== WORK INSTRUCTION ==
Check each line of the data for "requestBadOperation", and copy the ones that have it.

Stored items
-- ==== Sys2Proof/Laws/Ops.lean ====
section
/-! SUPPORT. What the small shared operations do: counters, vectors, field sets, rows and terminals, and the table
of issue records. -/

namespace Sys2Proof.Machine

/-! ### Counters and vectors -/

theorem satInc_le (n : Nat) : satInc n ≤ Config.counterMax := Nat.min_le_right _ _

theorem satInc_eq (n : Nat) : satInc n = min (n + 1) 65535 := rfl

theorem vupd_self {α : Type} {n : Nat} (v : Vector α n) (i : Fin n) (f : α → α) :
    (vupd v i f)[i] = f v[i] := by simp [vupd]

theorem vupd_ne {α : Type} {n : Nat} (v : Vector α n) {i j : Fin n} (f : α → α) (h : j ≠ i) :
    (vupd v i f)[j] = v[j] := by
  simp only [vupd, Fin.getElem_fin]
  exact Vector.getElem_set_ne _ _ fun e => h (Fin.ext e.symm)

/-! ### Field sets -/

theorem FieldSet.isEmpty_iff (x : FieldSet) : x.isEmpty = true ↔ x = .empty := by simp [FieldSet.isEmpty]

@[simp] theorem FieldSet.union_empty (x : FieldSet) : x.union .empty = x := by simp [FieldSet.union, FieldSet.empty]

@[simp] theorem FieldSet.union_union_self (x y : FieldSet) : (x.union y).union y = x.union y := by
  simp [FieldSet.union]

@[simp] theorem FieldSet.inter_self (x : FieldSet) : x.inter x = x := by simp [FieldSet.inter]

@[simp] theorem FieldSet.ofByte_toByte (x : FieldSet) : FieldSet.ofByte x.toByte = x := by
  obtain ⟨a, b, c, d, e, f, g⟩ := x
  cases a <;> cases b <;> cases c <;> cases d <;> cases e <;> cases f <;> cases g <;> rfl

/-! ### Rows and terminals -/

@[simp] theorem rowLine_rowOf (l : LineNo) (m : ModuleNo) : rowLine (rowOf l m) = l := by
  apply Fin.ext; simp only [rowLine, rowOf]; omega

@[simp] theorem rowModule_rowOf (l : LineNo) (m : ModuleNo) : rowModule (rowOf l m) = m := by
  apply Fin.ext; simp only [rowModule, rowOf]; omega

@[simp] theorem rowOf_line_module (r : RowNo) : rowOf (rowLine r) (rowModule r) = r := by
  apply Fin.ext; simp only [rowLine, rowModule, rowOf]; omega

@[simp] theorem termLine_termOf (l : LineNo) (d : DropNo) : termLine (termOf l d) = l := by
  apply Fin.ext; simp only [termLine, termOf]; omega

@[simp] theorem termDrop_termOf (l : LineNo) (d : DropNo) : termDrop (termOf l d) = d := by
  apply Fin.ext; simp only [termDrop, termOf]; omega

@[simp] theorem termOf_line_drop (t : TermNo) : termOf (termLine t) (termDrop t) = t := by
  apply Fin.ext; simp only [termLine, termDrop, termOf]; omega

/-! ### The issue records -/

theorem findRecord_mem {rs : Records} {n : Nat} {r : IssueRecord} (h : findRecord rs n = some r) : (n, r) ∈ rs := by
  induction rs with
  | nil => cases h
  | cons p t ih =>
    rw [findRecord] at h
    split at h
    · obtain rfl : p.2 = r := by simpa using h
      rename_i e
      exact List.mem_cons.2 (.inl (by rw [← e]))
    · exact List.mem_cons_of_mem _ (ih h)

theorem findRecord_none {rs : Records} {n : Nat} : findRecord rs n = none ↔ ∀ p ∈ rs, p.1 ≠ n := by
  induction rs with
  | nil => simp [findRecord]
  | cons p t ih => rw [findRecord]; split <;> simp_all

/-- Numbers strictly rising leave one record for a number. -/
theorem findRecord_of_mem {rs : Records} {n : Nat} {r : IssueRecord} (ok : recordsOk rs = true) (h : (n, r) ∈ rs) :
    findRecord rs n = some r := by
  simp only [recordsOk, Bool.and_eq_true, decide_eq_true_eq] at ok
  obtain ⟨hp, -⟩ := ok
  induction rs with
  | nil => cases h
  | cons p t ih =>
    simp only [List.map_cons, List.pairwise_cons, List.mem_map, forall_exists_index, and_imp] at hp
    rw [findRecord]
    rcases List.mem_cons.1 h with rfl | h
    · simp
    · have := hp.1 n _ h rfl
      rw [if_neg (by omega), ih h hp.2]

@[simp] theorem findRecord_putRecord_self (rs : Records) (n : Nat) (r : IssueRecord) :
    findRecord (putRecord rs n r) n = some r := by
  induction rs with
  | nil => simp [putRecord, findRecord]
  | cons p t ih =>
    rw [putRecord]
    split
    · simp [findRecord]
    · split
      · simp [findRecord]
      · rw [findRecord, if_neg (fun e => by simp_all), ih]

theorem findRecord_putRecord_ne {rs : Records} {n m : Nat} (r : IssueRecord) (h : m ≠ n) :
    findRecord (putRecord rs n r) m = findRecord rs m := by
  induction rs with
  | nil => simp [putRecord, findRecord, h.symm]
  | cons p t ih =>
    rw [putRecord]
    split
    · rw [findRecord, if_neg h.symm]
    · split
      · rename_i e; subst e; rw [findRecord, if_neg h.symm, findRecord, if_neg h.symm]
      · rw [findRecord, findRecord, ih]

theorem mem_putRecord {rs : Records} {n : Nat} {r : IssueRecord} {p : Nat × IssueRecord}
    (h : p ∈ putRecord rs n r) : p = (n, r) ∨ p ∈ rs := by
  induction rs with
  | nil => simpa [putRecord] using h
  | cons q t ih =>
    rw [putRecord] at h
    split at h
    · simpa using h
    · split at h
      · simp only [List.mem_cons] at h ⊢; tauto
      · rcases List.mem_cons.1 h with rfl | h
        · simp
        · rcases ih h with h | h <;> simp [h]

/-- A record stored keeps the form of the records. -/
theorem recordsOk_putRecord {rs : Records} {n : Nat} (r : IssueRecord) (ok : recordsOk rs = true) (h1 : 1 ≤ n)
    (h2 : n ≤ Config.maxIssue) : recordsOk (putRecord rs n r) = true := by
  simp only [recordsOk, Bool.and_eq_true, decide_eq_true_eq, List.all_eq_true] at ok ⊢
  obtain ⟨hp, hr⟩ := ok
  refine ⟨?_, fun p hm => ?_⟩
  · clear hr
    induction rs with
    | nil => simp [putRecord]
    | cons q t ih =>
      simp only [List.map_cons, List.pairwise_cons, List.mem_map, forall_exists_index, and_imp] at hp
      rw [putRecord]
      split
      · simp only [List.map_cons, List.pairwise_cons, List.mem_cons, List.mem_map]
        rename_i hn
        exact ⟨fun m hm => by
          rcases hm with rfl | ⟨p, hp', rfl⟩
          · exact hn
          · exact lt_trans hn (hp.1 _ p hp' rfl), fun m ⟨p, hp', e⟩ => hp.1 m p hp' e, hp.2⟩
      · split
        · rename_i e
          subst e
          simp only [List.map_cons, List.pairwise_cons, List.mem_map]
          exact ⟨fun m ⟨p, hp', e⟩ => hp.1 m p hp' e, hp.2⟩
        · simp only [List.map_cons, List.pairwise_cons, List.mem_map]
          refine ⟨fun m ⟨p, hp', e⟩ => ?_, ih hp.2⟩
          rcases mem_putRecord hp' with rfl | hp'
          · simp only at e; omega
          · exact hp.1 m p hp' e
  · rcases mem_putRecord hm with rfl | hm
    · exact ⟨h1, h2⟩
    · exact hr p hm

theorem mem_freeRecord {rs : Records} {n : Nat} {p : Nat × IssueRecord} :
    p ∈ freeRecord rs n ↔ p ∈ rs ∧ p.1 ≠ n := by
  induction rs with
  | nil => simp [freeRecord]
  | cons q t ih => rw [freeRecord]; split <;> simp only [List.mem_cons, ih] <;> aesop

theorem freeRecord_sublist (rs : Records) (n : Nat) : (freeRecord rs n).Sublist rs := by
  induction rs with
  | nil => exact .slnil
  | cons q t ih => rw [freeRecord]; split <;> [exact ih.cons q; exact ih.cons_cons q]

/-- A record set FREE keeps the form of the records. -/
theorem recordsOk_freeRecord {rs : Records} (n : Nat) (ok : recordsOk rs = true) : recordsOk (freeRecord rs n) = true := by
  simp only [recordsOk, Bool.and_eq_true, decide_eq_true_eq, List.all_eq_true] at ok ⊢
  exact ⟨ok.1.sublist ((freeRecord_sublist rs n).map _), fun p h => ok.2 p (mem_freeRecord.1 h).1⟩

@[simp] theorem findRecord_freeRecord_self (rs : Records) (n : Nat) : findRecord (freeRecord rs n) n = none :=
  findRecord_none.2 fun _ h => (mem_freeRecord.1 h).2

theorem findRecord_freeRecord_ne {rs : Records} {n m : Nat} (h : m ≠ n) :
    findRecord (freeRecord rs n) m = findRecord rs m := by
  induction rs with
  | nil => rfl
  | cons q t ih =>
    rw [freeRecord]
    split
    · rename_i e; rw [findRecord, if_neg (by omega), ih]
    · rw [findRecord, findRecord, ih]

@[simp] theorem findRecord_mapRecords (f : Nat → IssueRecord → IssueRecord) (rs : Records) (n : Nat) :
    findRecord (mapRecords f rs) n = (findRecord rs n).map (f n) := by
  induction rs with
  | nil => rfl
  | cons q t ih =>
    rw [mapRecords, List.map_cons, findRecord, findRecord]
    split
    · rename_i e; simp only [← e, Option.map_some]
    · exact ih

/-- Every record changed keeps the form of the records. -/
@[simp] theorem recordsOk_mapRecords (f : Nat → IssueRecord → IssueRecord) (rs : Records) :
    recordsOk (mapRecords f rs) = recordsOk rs := by
  simp [recordsOk, mapRecords, List.map_map, Function.comp_def, List.all_map]

/-- A number that names a record stands in the issue range. -/
theorem listed_eq_some {s : State} {n : Nat} {r : IssueRecord} :
    listed s n = some r ↔ n ≠ 0 ∧ n ≤ Config.maxIssue ∧ findRecord s.issues.records n = some r := by
  rw [listed]
  split <;> constructor <;> intro h
  · cases h
  · omega
  · exact ⟨by omega, by omega, h⟩
  · exact h.2.2

end Sys2Proof.Machine
end

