-- ==== Sys2Proof/Tests/Slice0.lean ====
section
/-! SUPPORT. Small tests: worked values of the manual, the checks of WellFormed, one step of each kind of command, and
for each statement with premises a state and operands that meet them. -/

namespace Sys2Proof.Tests

open Sys2Proof.Machine

/-! ### States the tests start from -/

/-- A card whose unit address is 3, with its through switch on and the card above ready. -/
def card : State := State.powerOn 3 true true []

/-- The symbol KRT. -/
def krtSymbol : Text := [0x4B, 0x52, 0x54]

/-- Issue 214 of chapter 1: KRT, close 33 7/8, shown in eighths. -/
def krt : IssueRecord :=
  ⟨krtSymbol, 8, true, true, 8672, 8672, 0, .none, false, none, none, 0, none, none, false, [], 0⟩

/-- The same card with KRT listed as issue 214 and the session OPEN. -/
def trading : State :=
  { card with issues := { card.issues with records := [(214, krt)], session := .opened } }

/-- A card with one message at the head of its hand-over queue. -/
def handed (s : State) (x : Sorted) (body : Text) : State :=
  { s with feed := { s.feed with handOver := [⟨x, body, 1⟩] } }

/-- A card with an addressed control message in hand, its reply's place claimed. -/
def held (s : State) (body : Text) : State :=
  { s with
    control := { s.control with inHand := some ⟨body, 1⟩ }
    upstream := { s.upstream with claims := 1 } }

/-- A card with an addressed operation in hand: unit 3, tag 9. -/
def asked (s : State) (operands : Text) : State := held s (0x40 :: 0x03 :: 0x09 :: operands)

/-- The state a command answers. -/
def after (o : Host.Outcome State Fault Refusal) : State :=
  match o with
  | .next t => t
  | .fault _ => .reset
  | .refused _ => .reset

/-- Terminal 0 ONLINE with its answer awaited. -/
def awaited : State :=
  (trading.setTerm 0 { trading.terminals[0] with state := .online }).setTermLine 0
    { trading.termLines[0] with inFlight := some ⟨0, .pollWait 10, false⟩ }

/-- A terminal in a state, a transaction with it in flight, cut or not. -/
def unheard (state : TerminalState) (stage : Stage) (cut : Bool) : State :=
  (trading.setTerm 0 { trading.terminals[0] with state := state }).setTermLine 0
    { trading.termLines[0] with inFlight := some ⟨0, stage, cut⟩ }

/-- Module 0.0 shows every field of KRT and its transfer awaits an answer. -/
def shown : State :=
  let m : BoardModule := { BoardModule.powerOn with mapping := some ⟨214, FieldSet.ofByte 0x1F, 3⟩ }
  let b : BoardLine := { BoardLine.powerOn with
    modules := BoardLine.powerOn.modules.set 0 m
    inFlight := some ⟨.refresh 0 214 (FieldSet.ofByte 0x1F), [], some 2⟩ }
  let t : State := trading.setRecords [(214, { krt with rows := [0] })]
  t.setBoard 0 b

/-- A checked frame that completes at the next character, with the card that has taken the others. -/
def almost (s : State) (body : Text) : State :=
  let f := frameOf body
  { s with feed := { s.feed with assembler := .check body (some f.checkHigh) false } }

/-! ### WellFormed refuses each ill-formed command -/

theorem test_quoteRequest_symbol_width : WellFormed (.quoteRequest 0 [0x41]) = false := by decide
theorem test_watchAdd_symbol_width : WellFormed (.watchAdd 0 [0x41, 0x42, 0x43, 0x44, 0x45]) = false := by decide
theorem test_watchDrop_symbol_width : WellFormed (.watchDrop 0 []) = false := by decide
theorem test_alertSet_symbol_width : WellFormed (.alertSet 0 0 [0x41] 1 0 0) = false := by decide
theorem test_badRequest_is_bad : WellFormed (.requestBadOperation 0 [0x05, 0x03]) = false := by decide
theorem test_badRequest_length : WellFormed (.requestBadOperation 0 (List.replicate 256 0x77)) = false := by
  decide +kernel

/-! ### Worked values of the manual -/

/-- R45: the register after 31h to 39h holds BB3Dh. -/
theorem test_crc_worked : crcOf [0x31, 0x32, 0x33, 0x34, 0x35, 0x36, 0x37, 0x38, 0x39] = 0xBB3D#16 := by
  decide +kernel

/-- R2, worked normalisations. -/
theorem test_normalise_worked :
    normalise 34 5 3 = some 8864 ∧ normalise 127 7 4 = some 32624 ∧ normalise 9999 255 8 = some 2559999
      ∧ normalise 0 1 8 = some 1 ∧ normalise 0 0 3 = none ∧ normalise 12 3 1 = none ∧ normalise 10000 0 1 = none
      ∧ normalise 5 1 9 = none := by decide

/-- R6, worked renderings: "34 5/8", "127 3/8", "127 7/16", "9999 63/64", "120". -/
theorem test_price_worked :
    priceText 8 8864 = [0x33, 0x34, 0x20, 0x35, 0x2F, 0x38]
      ∧ priceText 8 32624 = [0x31, 0x32, 0x37, 0x20, 0x33, 0x2F, 0x38]
      ∧ priceText 64 32624 = [0x31, 0x32, 0x37, 0x20, 0x37, 0x2F, 0x31, 0x36]
      ∧ priceText 64 2559999 = [0x39, 0x39, 0x39, 0x39, 0x20, 0x36, 0x33, 0x2F, 0x36, 0x34]
      ∧ priceText 16 30720 = [0x31, 0x32, 0x30] := by decide +kernel

/-- R7, worked changes: "+3/4", "-1/8", "0", "+2 5/16", "-5". -/
theorem test_change_worked :
    changeText 8 192 = [0x2B, 0x33, 0x2F, 0x34] ∧ changeText 8 (-32) = [0x2D, 0x31, 0x2F, 0x38]
      ∧ changeText 8 (-20) = [0x30] ∧ changeText 16 600 = [0x2B, 0x32, 0x20, 0x35, 0x2F, 0x31, 0x36]
      ∧ changeText 8 (-1280) = [0x2D, 0x35] := by decide +kernel

/-- R8: "4 5/8", "0", "9 63/64". -/
theorem test_dropped_worked :
    droppedText 8 8864 = [0x34, 0x20, 0x35, 0x2F, 0x38] ∧ droppedText 16 30720 = [0x30]
      ∧ droppedText 64 2559999 = [0x39, 0x20, 0x36, 0x33, 0x2F, 0x36, 0x34] := by decide +kernel

/-- R81, the two print starts of section 4.6, and the fall of S after the rush of section 4.11. -/
theorem test_lateness_worked :
    smooth 2400 122000 118200 = 2575 ∧ smooth 2575 122121 121121 = 2378 ∧ smooth 9502 5500 0 = 9001
      ∧ decideLevel Thresholds.default 1 4428 = 1 ∧ decideLevel Thresholds.default 1 7857 = 2
      ∧ decideLevel Thresholds.default 2 5310 = 2 ∧ decideLevel Thresholds.default 3 9001 = 3
      ∧ decideLevel Thresholds.default 3 8550 = 2 := by decide

/-- Section 4.6: "GX 4 1/8" and separator, 10 characters at level 2; section 4.11: "103L" appears at the block
size. -/
theorem test_print_worked :
    (itemText 2 100 [] (.print 5 [0x47, 0x58] 8 8736 150 .none)).length = 10
      ∧ (itemText 3 100 [] (.print 214 krtSymbol 8 8864 500 .none)).length = 11
      ∧ (itemText 3 100 [] (.print 214 krtSymbol 8 8864 10300 .none)).length = 16
      ∧ (itemText 3 100 [] (.print 214 krtSymbol 8 8864 400 .star)).length = 12 := by decide +kernel

/-- Section 11: the TRADE of issue 214 at 34 5/8, 1,200 shares, on the line: 19 characters. -/
def tradeBody : Text := [0x31, 0x00, 0x29, 0x00, 0xD6, 0x00, 0x22, 0x05, 0x03, 0x00, 0x00, 0x04, 0xB0, 0x00]

theorem test_trade_frame_length : (wireChars (frameOf tradeBody)).length = 19 := by decide +kernel

/-- The example of section 3.3: a HEARTBEAT numbered 150 is sent with a fill character and taken whole. -/
theorem test_heartbeat_with_fill :
    (assembleAll .hunt (0x96 :: wireChars (frameOf [0x30, 0x00, 0x96]))).2.getLast? =
      some (.frame (frameOf [0x30, 0x00, 0x96])) := by decide +kernel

== OUTPUT ==
theorem test_badRequest_is_bad : WellFormed (.requestBadOperation 0 [0x05, 0x03]) = false := by decide
theorem test_badRequest_length : WellFormed (.requestBadOperation 0 (List.replicate 256 0x77)) = false := by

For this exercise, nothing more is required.